Collected data entries:
● ● ●
-- ==== Sys2Proof/Certificates/Slice0/Obligations.lean ====
section
/-! DEFINITION. The statements for the provers. A rule's next state is spelled out with `faulted` (the
fault entry, 60_exceptions.md R183) and `packed` (the commit, 41_packer_common.md R102); what neither
names is unchanged, so an equation of the next state is also the command's frame. -/

open Sys2Proof Sys2Proof.Machine

/-! ### Parameters and arithmetic -/

/-- The parameters of the step have the values of 00_scope.md R6. That the model fixes M and MAX_N_RB, which a
model may also take as arguments, is its own choice (log entry 2). -/
def Obligations.ParameterValues : Prop :=
  Config.maxPayload = 128 ∧ Config.wordBits = 32 ∧ Config.appendMaxWidth = 32 ∧
  Config.maxNRb = 275 ∧ Config.outWords = 4

/-- 00_scope.md R9: `bits(v, w)` lists `v[w-1]` down to `v[0]`, `bits(0, 0)` is empty, and `num` is its
inverse, which the spec marks "derived: from rule R8 and rule R9". -/
def Obligations.BitsAreMsbFirstAndNumInvertsThem : Prop :=
  ∀ v w : Nat, v < 2 ^ w →
    (bits v w).length = w ∧
    (∀ j, j < w → (bits v w)[j]? = some (v.testBit (w - 1 - j))) ∧
    num (bits v w) = v ∧ bits 0 0 = []

/-- 00_scope.md R8: a payload read as a number is the sum of `a⟨p⟩ · 2^(|a| - 1 - p)`. -/
def Obligations.NumIsThePositionalSum : Prop :=
  ∀ a : Payload,
    num a = ∑ p ∈ Finset.range a.length, (payloadBit a p).toNat * 2 ^ (a.length - 1 - p)

/-- 00_scope.md R12: `clog2(x)` is the least w with `2^w ≥ x`, and its four worked values. -/
def Obligations.Clog2IsLeastExponent : Prop :=
  (∀ x : Nat, 1 ≤ x → x ≤ 2 ^ clog2 x ∧ ∀ w, x ≤ 2 ^ w → clog2 x ≤ w) ∧
  clog2 1 = 0 ∧ clog2 2 = 1 ∧ clog2 3 = 2 ∧ clog2 4 = 2

/-- 41_packer_common.md R114: FW is non-decreasing in N_RB, its values for 1 to 275, and no N_RB gives
FW = 1. The spec marks the values "derived: from rule R12 and rule R13". -/
def Obligations.FrequencyWidthTable : Prop :=
  (∀ m n : Nat, 1 ≤ m → m ≤ n → freqWidth m ≤ freqWidth n) ∧
  (∀ n : Nat, 1 ≤ n → freqWidth n ≠ 1) ∧
  (∀ n : Nat, 1 ≤ n → n ≤ 275 →
    freqWidth n =
      if n ≤ 1 then 0 else if n ≤ 2 then 2 else if n ≤ 3 then 3 else if n ≤ 5 then 4
      else if n ≤ 7 then 5 else if n ≤ 10 then 6 else if n ≤ 15 then 7 else if n ≤ 22 then 8
      else if n ≤ 31 then 9 else if n ≤ 44 then 10 else if n ≤ 63 then 11 else if n ≤ 90 then 12
      else if n ≤ 127 then 13 else if n ≤ 180 then 14 else if n ≤ 255 then 15 else 16)

/-! ### Encoding and decoding -/

/-- Every well-formed command is decoded from its own words, whatever words follow it. -/
def Obligations.DecodeOfEncodeIsTheCommand : Prop :=
  ∀ (i : Instr) (rest : List Word), i.wellFormed = true →
    decode (encode i ++ rest) = .command i rest

/-- The words of a decoded command are exactly its encoding, and it is well-formed: no word has two
meanings and no bit is ignored. -/
def Obligations.DecodedWordsAreTheEncoding : Prop :=
  ∀ (ws rest : List Word) (i : Instr), decode ws = .command i rest →
    i.wellFormed = true ∧ ws = encode i ++ rest

/-- 30_encoding.md R63: the opcode map. Of the 256 values of OPCODE exactly these twelve are legal, each
with this number of operand words; each command's header word is `0x000000XX` with XX its OPCODE; and no
other header word decodes to it. -/
def Obligations.OpcodeMapOfR63 : Prop :=
  (∀ o : Octet,
    (lookupOpcode o).map (fun r => r.count) =
      if o = 0x01 then some 0 else if o = 0x02 then some 2 else if o = 0x03 then some 1
      else if o = 0x04 then some 0 else if o = 0x10 then some 14 else if o = 0x11 then some 9
      else if o = 0x12 then some 13 else if o = 0x13 then some 9 else if o = 0x14 then some 8
      else if o = 0x15 then some 7 else if o = 0x16 then some 12 else if o = 0x17 then some 6
      else none) ∧
  (∀ i : Instr,
    (encode i).length = 1 + i.operands.length ∧
    (encode i).head? = some
      (match i with
        | .accClear => 0x00000001
        | .accAppend _ _ => 0x00000002
        | .accZeros _ => 0x00000003
        | .accFinalize => 0x00000004
        | .packD00C _ => 0x00000010
        | .packD00TC _ => 0x00000011
        | .packD10C _ => 0x00000012
        | .packD10P _ => 0x00000013
        | .packD10SI _ => 0x00000014
        | .packD10RA _ => 0x00000015
        | .packD10TC _ => 0x00000016
        | .packRar _ => 0x00000017)) ∧
  (∀ (ws rest : List Word) (i : Instr), decode ws = .command i rest →
    ws.head? = (encode i).head? ∧ i.operands.length + rest.length + 1 = ws.length)

/-- Words written out from 30_encoding.md (R63, R65, R70) decode to the commands they stand for. -/
def Obligations.WrittenOutWordsDecode : Prop :=
  decode [0x00000001] = .command .accClear [] ∧
  decode [0x00000002, 0x00000005, 0x00000003] = .command (.accAppend 5 3) [] ∧
  decode [0x00000003, 0x0000000F, 0x00000004] = .command (.accZeros 15) [0x00000004] ∧
  decode [0x00000011, 49, 1, 1, 511, 9, 17, 3, 2, 26] =
    .command (.packD00TC ⟨49, 1, 1, 511, 9, 17, 3, 2, 26⟩) [] ∧
  decode [0x00000014, 0x00000030, 0x000003E8, 0x00000003, 0x00000001, 0x00000009, 0x00000002,
      0x00000001, 0x00000027] =
    .command (.packD10SI ⟨48, 1000, 3, 1, 9, 2, 1, 39⟩) [] ∧
  decode [0x00000017, 0x00000001, 0x00001234, 0x00000005, 0x00000009, 0x00000003, 0x00000000] =
    .command (.packRar ⟨1, 0x1234, 5, 9, 3, 0⟩) [] ∧
  decode [0x00000000] = .illegalOpcode 0x00 [] ∧
  decode [0x80000018] = .reservedHeader 0x18 []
● ● ●
### THE TASK:
Restate the data above word for word, omitting nothing.

### COMPLETED TASK:
-- ==== Sys2Proof/Certificates/Slice0/Obligations.lean ====
section
/-! DEFINITION. The statements for the provers. A rule's next state is spelled out with `faulted` (the
fault entry, 60_exceptions.md R183) and `packed` (the commit, 41_packer_common.md R102); what neither
names is unchanged, so an equation of the next state is also the command's frame. -/

open Sys2Proof Sys2Proof.Machine

/-! ### Parameters and arithmetic -/

/-- The parameters of the step have the values of 00_scope.md R6. That the model fixes M and MAX_N_RB, which a
model may also take as arguments, is its own choice (log entry 2). -/
def Obligations.ParameterValues : Prop :=
  Config.maxPayload = 128 ∧ Config.wordBits = 32 ∧ Config.appendMaxWidth = 32 ∧
  Config.maxNRb = 275 ∧ Config.outWords = 4

/-- 00_scope.md R9: `bits(v, w)` lists `v[w-1]` down to `v[0]`, `bits(0, 0)` is empty, and `num` is its
inverse, which the spec marks "derived: from rule R8 and rule R9". -/
def Obligations.BitsAreMsbFirstAndNumInvertsThem : Prop :=
  ∀ v w : Nat, v < 2 ^ w →
    (bits v w).length = w ∧
    (∀ j, j < w → (bits v w)[j]? = some (v.testBit (w - 1 - j))) ∧
    num (bits v w) = v ∧ bits 0 0 = []

/-- 00_scope.md R8: a payload read as a number is the sum of `a⟨p⟩ · 2^(|a| - 1 - p)`. -/
def Obligations.NumIsThePositionalSum : Prop :=
  ∀ a : Payload,
    num a = ∑ p ∈ Finset.range a.length, (payloadBit a p).toNat * 2 ^ (a.length - 1 - p)

/-- 00_scope.md R12: `clog2(x)` is the least w with `2^w ≥ x`, and its four worked values. -/
def Obligations.Clog2IsLeastExponent : Prop :=
  (∀ x : Nat, 1 ≤ x → x ≤ 2 ^ clog2 x ∧ ∀ w, x ≤ 2 ^ w → clog2 x ≤ w) ∧
  clog2 1 = 0 ∧ clog2 2 = 1 ∧ clog2 3 = 2 ∧ clog2 4 = 2

/-- 41_packer_common.md R114: FW is non-decreasing in N_RB, its values for 1 to 275, and no N_RB gives
FW = 1. The spec marks the values "derived: from rule R12 and rule R13". -/
def Obligations.FrequencyWidthTable : Prop :=
  (∀ m n : Nat, 1 ≤ m → m ≤ n → freqWidth m ≤ freqWidth n) ∧
  (∀ n : Nat, 1 ≤ n → freqWidth n ≠ 1) ∧
  (∀ n : Nat, 1 ≤ n → n ≤ 275 →
    freqWidth n =
      if n ≤ 1 then 0 else if n ≤ 2 then 2 else if n ≤ 3 then 3 else if n ≤ 5 then 4
      else if n ≤ 7 then 5 else if n ≤ 10 then 6 else if n ≤ 15 then 7 else if n ≤ 22 then 8
      else if n ≤ 31 then 9 else if n ≤ 44 then 10 else if n ≤ 63 then 11 else if n ≤ 90 then 12
      else if n ≤ 127 then 13 else if n ≤ 180 then 14 else if n ≤ 255 then 15 else 16)

/-! ### Encoding and decoding -/

/-- Every well-formed command is decoded from its own words, whatever words follow it. -/
def Obligations.DecodeOfEncodeIsTheCommand : Prop :=
  ∀ (i : Instr) (rest : List Word), i.wellFormed = true →
    decode (encode i ++ rest) = .command i rest

/-- The words of a decoded command are exactly its encoding, and it is well-formed: no word has two
meanings and no bit is ignored. -/
def Obligations.DecodedWordsAreTheEncoding : Prop :=
  ∀ (ws rest : List Word) (i : Instr), decode ws = .command i rest →
    i.wellFormed = true ∧ ws = encode i ++ rest

/-- 30_encoding.md R63: the opcode map. Of the 256 values of OPCODE exactly these twelve are legal, each
with this number of operand words; each command's header word is `0x000000XX` with XX its OPCODE; and no
other header word decodes to it. -/
def Obligations.OpcodeMapOfR63 : Prop :=
  (∀ o : Octet,
    (lookupOpcode o).map (fun r => r.count) =
      if o = 0x01 then some 0 else if o = 0x02 then some 2 else if o = 0x03 then some 1
      else if o = 0x04 then some 0 else if o = 0x10 then some 14 else if o = 0x11 then some 9
      else if o = 0x12 then some 13 else if o = 0x13 then some 9 else if o = 0x14 then some 8
      else if o = 0x15 then some 7 else if o = 0x16 then some 12 else if o = 0x17 then some 6
      else none) ∧
  (∀ i : Instr,
    (encode i).length = 1 + i.operands.length ∧
    (encode i).head? = some
      (match i with
        | .accClear => 0x00000001
        | .accAppend _ _ => 0x00000002
        | .accZeros _ => 0x00000003
        | .accFinalize => 0x00000004
        | .packD00C _ => 0x00000010
        | .packD00TC _ => 0x00000011
        | .packD10C _ => 0x00000012
        | .packD10P _ => 0x00000013
        | .packD10SI _ => 0x00000014
        | .packD10RA _ => 0x00000015
        | .packD10TC _ => 0x00000016
        | .packRar _ => 0x00000017)) ∧
  (∀ (ws rest : List Word) (i : Instr), decode ws = .command i rest →
    ws.head? = (encode i).head? ∧ i.operands.length + rest.length + 1 = ws.length)

/-- Words written out from 30_encoding.md (R63, R65, R70) decode to the commands they stand for. -/
def Obligations.WrittenOutWordsDecode : Prop :=
  decode [0x00000001] = .command .accClear [] ∧
  decode [0x00000002, 0x00000005, 0x00000003] = .command (.accAppend 5 3) [] ∧
  decode [0x00000003, 0x0000000F, 0x00000004] = .command (.accZeros 15) [0x00000004] ∧
  decode [0x00000011, 49, 1, 1, 511, 9, 17, 3, 2, 26] =
    .command (.packD00TC ⟨49, 1, 1, 511, 9, 17, 3, 2, 26⟩) [] ∧
  decode [0x00000014, 0x00000030, 0x000003E8, 0x00000003, 0x00000001, 0x00000009, 0x00000002,
      0x00000001, 0x00000027] =
    .command (.packD10SI ⟨48, 1000, 3, 1, 9, 2, 1, 39⟩) [] ∧
  decode [0x00000017, 0x00000001, 0x00001234, 0x00000005, 0x00000009, 0x00000003, 0x00000000] =
    .command (.packRar ⟨1, 0x1234, 5, 9, 3, 0⟩) [] ∧
  decode [0x00000000] = .illegalOpcode 0x00 [] ∧
  decode [0x80000018] = .reservedHeader 0x18 []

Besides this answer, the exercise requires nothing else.